* What is being asked:
What is needed is an exact copy of the lines in the listing below, from the one with "let found := findElements s w .store" up to and including the one with "match poisonOf s (ok.map (fun e => (e.1, (match", with no other lines.

* Extracted information:
/-- What reading an element reads: its bytes and its scale. -/
def Element.reads (e : Element) : List (Leaf × Nat) := e.bytes ++ (match e.scale with | some b => [b] | none => [])

/-- The addresses that reading an element reads. -/
def Element.pas (e : Element) : List Nat := e.reads.map (fun b => b.1.pa b.2)

/-- The addresses of an element that the TLB translates for a translation register (R152, R154). -/
def Element.walked (t : TReg) (e : Element) : List Nat :=
  (e.bytes.map (·.2)).filter (fun va => decide (t.limit ≤ (va + 2 ^ 64 - t.base.toNat) % 2 ^ 64))

/-- The lanes of an element request, with the element of each or its cause (R154). -/
def findElements (s : State) (w : Wave) (kind : AccessKind) (t : TReg) (lanes : List LaneReq) :
    List (Nat × Except (Nat × Cause) (LaneReq × Element)) :=
  lanes.map (fun r => (r.lane,
    match locate s w.span.part w.span.ctx kind t r.off with
    | .ok e => .ok (r, e)
    | .error c => .error c))

/-- Perform VLD.e (R154, R358). -/
def tryVloadE (late : Bool) (dest : Nat) (t : TReg) (lanes : List LaneReq) (s : State) : Attempt :=
  let w := s.wave
  let found := findElements s w .load t lanes
  match firstCause (laneCauses found) with
  | some c => .stopped c
  | none =>
    let ok := laneFinds found
    match poisonOf s (ok.map (fun e => (e.1, e.2.2.pas))) with
    | some p => .poisoned p.1 p.2
    | none =>
      let values := ok.map (fun e => (e.1, decodeElement s w.span.part e.2.2))
      let cycles := loadWaits s w (ok.flatMap (fun e => e.2.2.reads)) (ok.flatMap (fun e => e.2.2.walked t))
      let s := touchWalks s w.span.part w.span.ctx (walkedElements s w t lanes)
      let s := sampleLoad (countAll s w.span.part w.span.ctx 0 (ok.map (fun e => e.2.2.va))) w late cycles
      let s := touchAll s w.span.part false 1 (ok.flatMap (fun e => e.2.2.reads))
      .performed (s.onWave (fun w =>
        (w.putV dest (maskOf (values.map (·.1))) (fun l => sget values l) (latency late cycles) true).perform s cycles))

/-- Store a list of values of one size, each through its leaf, in order: reflected on transmit windows, where the span's
replayable bit ends (R157, R230, R271, R274). -/
def storeList (s : State) (w : Wave) (size : Nat) (xs : List (Leaf × Nat × Nat)) : State :=
  let s := xs.foldl (fun s e =>
    countAccess (storeBytes s w.span.part (waveSender w.id) e.1 e.2.1 (leSplit size e.2.2)) w.span.part w.span.ctx e.2.1 0 1) s
  let s := clearCovered s (xs.flatMap (fun e => pasOf e.1 e.2.1 size))
  if xs.any (fun e => e.1.cls == 2) then clearReplay s w.span else s

/-- Perform VST of raw bytes (R157, R358). -/
def tryVstore (size : Nat) (t : TReg) (lanes : List LaneReq) (s : State) : Attempt :=
  let found := findLanes s s.wave .store t size lanes
  match firstCause (laneCauses found) with
  | some c => .stopped c
  | none =>
    let w := s.wave
    let ok := laneFinds found
    let cycles := laneWaits s w t size (ok.map (·.2))
    let s := touchWalks s w.span.part w.span.ctx (walkedLanes t size lanes)
    .performed ((storeList s w size (ok.map (fun e => (e.2.2, t.va e.2.1.off, e.2.1.data.toNat)))).onWave (Wave.perform s cycles))

/-- Write an element's bytes through the leaf of each. -/
def putElement (s : State) (e : Element) (code : Nat) : State :=
  (e.bytes.zip (leSplit e.bytes.length code)).foldl (fun s b => putByte s b.1.1.key (b.1.1.pa b.1.2) b.2) s

/-- Perform VST.e: each lane's value encoded with the existing scale of its block, the flags into SATF; a scale in a
poisoned sector is consumed (R119, R121, R123, R270, R358; log 14). -/
def tryVstoreE (t : TReg) (lanes : List LaneReq) (s : State) : Attempt :=
  let w := s.wave
  let found := findElements s w .store t lanes
  match firstCause (laneCauses found) with
  | some c => .stopped c
  | none =>
    let ok := laneFinds found
    match poisonOf s (ok.map (fun e => (e.1, (match e.2.2.scale with | some b => [b.1.pa b.2] | none => [])))) with
    | some p => .poisoned p.1 p.2
    | none =>
      let codes := ok.map (fun e => (e.2.2, encodeElement s e.2.2 e.2.1.data))
      let cycles := loadWaits s w (codes.flatMap (fun c => c.1.reads)) (codes.flatMap (fun c => c.1.walked t))
      let u := touchWalks s w.span.part w.span.ctx (walkedElements s w t lanes)
      let u := touchAll u w.span.part false 1 (codes.flatMap (fun c => c.1.scale.toList))
      let u := codes.foldl (fun s c => putElement s c.1 c.2.1) u
      let u := countAll u w.span.part w.span.ctx 1 (codes.map (fun c => c.1.va))
      let u := touchAll u w.span.part true 1 (codes.flatMap (fun c => c.1.bytes))
      let u := clearCovered u (codes.flatMap (fun c => c.1.bytes.map (fun b => b.1.pa b.2)))
      .performed ((orFlags u (codes.foldl (fun f c => f ||| c.2.2) 0)).onWave (Wave.perform s cycles))

/-- The lanes of a mask with their offsets and the values they store. -/
def laneReqs (mask : Word64) (off data : Nat → Word32) : List LaneReq :=
  (lanesOf mask).map (fun l => ⟨l, (off l).toNat, data l⟩)

/-! ### Order toward what is on its way to other devices (R165, R166, R168) -/

/-- The leaves that a request of plain loads or stores accesses; elements of formatted pages lie in normal memory (R148, R168). -/
def MemReq.leaves (s : State) (w : Wave) (req : MemReq) : List Leaf :=
  let plain (va : Nat) : Option Leaf := (translate s w.span.part w.span.ctx va).toOption
  let via (t : TReg) (n : Nat) (r : LaneReq) : Option Leaf := if t.walks r.off n then plain (t.va r.off) else some t.leaf
  match req with
  | .vload _ n t lanes => lanes.filterMap (via t n)
  | .vstore n t lanes => lanes.filterMap (via t n)
  | .sload _ va => (plain va.toNat).toList
  | .sstore va _ => (plain va.toNat).toList
  | .mxldz _ va => (piecesAt va.toNat 64 64).filterMap plain
  | .mxstz _ va => (piecesAt va.toNat 64 64).filterMap plain
  | .post fn _ va _ => (descPieces fn va.toNat).filterMap plain
  | .seal va => (piecesAt va.toNat 64 5).filterMap plain
  | .frame va => (plain va.toNat).toList
  | .vloadE _ _ _ => []
  | .vstoreE _ _ => []
  | .atom _ _ _ _ => []
  | .red _ _ _ => []
  | .qlock _ => []
  | .qunlock _ => []
  | .xfer _ _ _ => []
  | .remote _ _ _ => []

/-- Whether a request accesses strongly ordered memory (R168). -/
def MemReq.strong (s : State) (w : Wave) (req : MemReq) : Bool := (req.leaves s w).any (fun l => l.mt == 3)

/-- Whether an instruction is a release at .sys: ATOM or RED with .rel or .ar and SC = 1 (R102, R166). -/
def sysRelease : Instr → Bool
  | .atom _ r _ c _ _ _ _ => r.getLsbD 1 && c == 1
  | .red _ r _ c _ _ _ _ => r.getLsbD 1 && c == 1
  | _ => false

/-- Whether a request is performed only once the wave's stores, requests and records at other devices are: a release at .sys,
or an access to strongly ordered memory (R165, R166, R168). -/
def afterReflected (i : Instr) (req : MemReq) (s : State) : Bool :=
  (sysRelease i || req.strong s s.wave) && waveInFlight s s.wave.span.part s.wave.id

/-- What a request does, once it need not wait for what it must follow (R165, R168). -/
def inOrder (i : Instr) (req : MemReq) (s : State) (act : Result) : Result :=
  if afterReflected i req s then .next (waitAgain (.retryReflected false) s) else act

/-- A performed request completes; where strongly ordered memory reflects the store itself, the wave goes on once that is
performed at its receiver (R168). -/
def completed (i : Instr) (req : MemReq) (s t : State) : Result :=
  if req.strong s s.wave && waveInFlight t s.wave.span.part s.wave.id then
    .next (sleepOn (.retryReflected false) (retire i 0 none s.wave t))
  else done i s.wave t

/-- A request in the order that R165 and R168 give it. -/
def orderedRequest (i : Instr) (req : MemReq) (mask : Word64) (attempt : State → Attempt) (s : State) : Result :=
  inOrder i req s (conclude i req mask (completed i req s) (attempt s) s)

/-- VLD (R357, R358). -/
def execVld (m : BitVec 3) (w : BitVec 2) (t : BitVec 4) (o d : BitVec 6) (st : BitVec 3) (s : State) : Result :=
  gate (.vld m w t o d st) s (fun s =>
    let mask := s.wave.lanes m.toNat
    let a := s.wave.areg t.toNat
    let lanes := laneReqs mask (s.wave.vval o.toNat) (fun _ => 0)
    if w = 3 then orderedRequest (.vld m w t o d st) (.vloadE d.toNat a lanes) mask (tryVloadE false d.toNat a lanes) s
    else orderedRequest (.vld m w t o d st) (.vload d.toNat (2 ^ w.toNat) a lanes) mask (tryVload false d.toNat (2 ^ w.toNat) a lanes) s)

/-- VST (R357, R358). -/
def execVst (m : BitVec 3) (w : BitVec 2) (t : BitVec 4) (o d : BitVec 6) (st : BitVec 3) (s : State) : Result :=
  gate (.vst m w t o d st) s (fun s =>
    let mask := s.wave.lanes m.toNat
    let a := s.wave.areg t.toNat
    let lanes := laneReqs mask (s.wave.vval o.toNat) (s.wave.vval d.toNat)
    if w = 3 then orderedRequest (.vst m w t o d st) (.vstoreE a lanes) mask (tryVstoreE a lanes) s
    else orderedRequest (.vst m w t o d st) (.vstore (2 ^ w.toNat) a lanes) mask (tryVstore (2 ^ w.toNat) a lanes) s)

/-! ### Scratchpad (R141, R142) -/

/-- The block of a block select: the wave's own, or one of its span that has not ended (R102, R141, R142). -/
def scratchBlock (s : State) (w : Wave) (k : Nat) : Option Block :=
  match s.findBlock w.span (if k = 0 then w.block else k % 4) with
  | some b => if b.ended then none else some b
  | none => none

* Task response:
  let found := findElements s w .store t lanes
  match firstCause (laneCauses found) with
  | some c => .stopped c
  | none =>
    let ok := laneFinds found
    match poisonOf s (ok.map (fun e => (e.1, (match e.2.2.scale with | some b => [b.1.pa b.2] | none => [])))) with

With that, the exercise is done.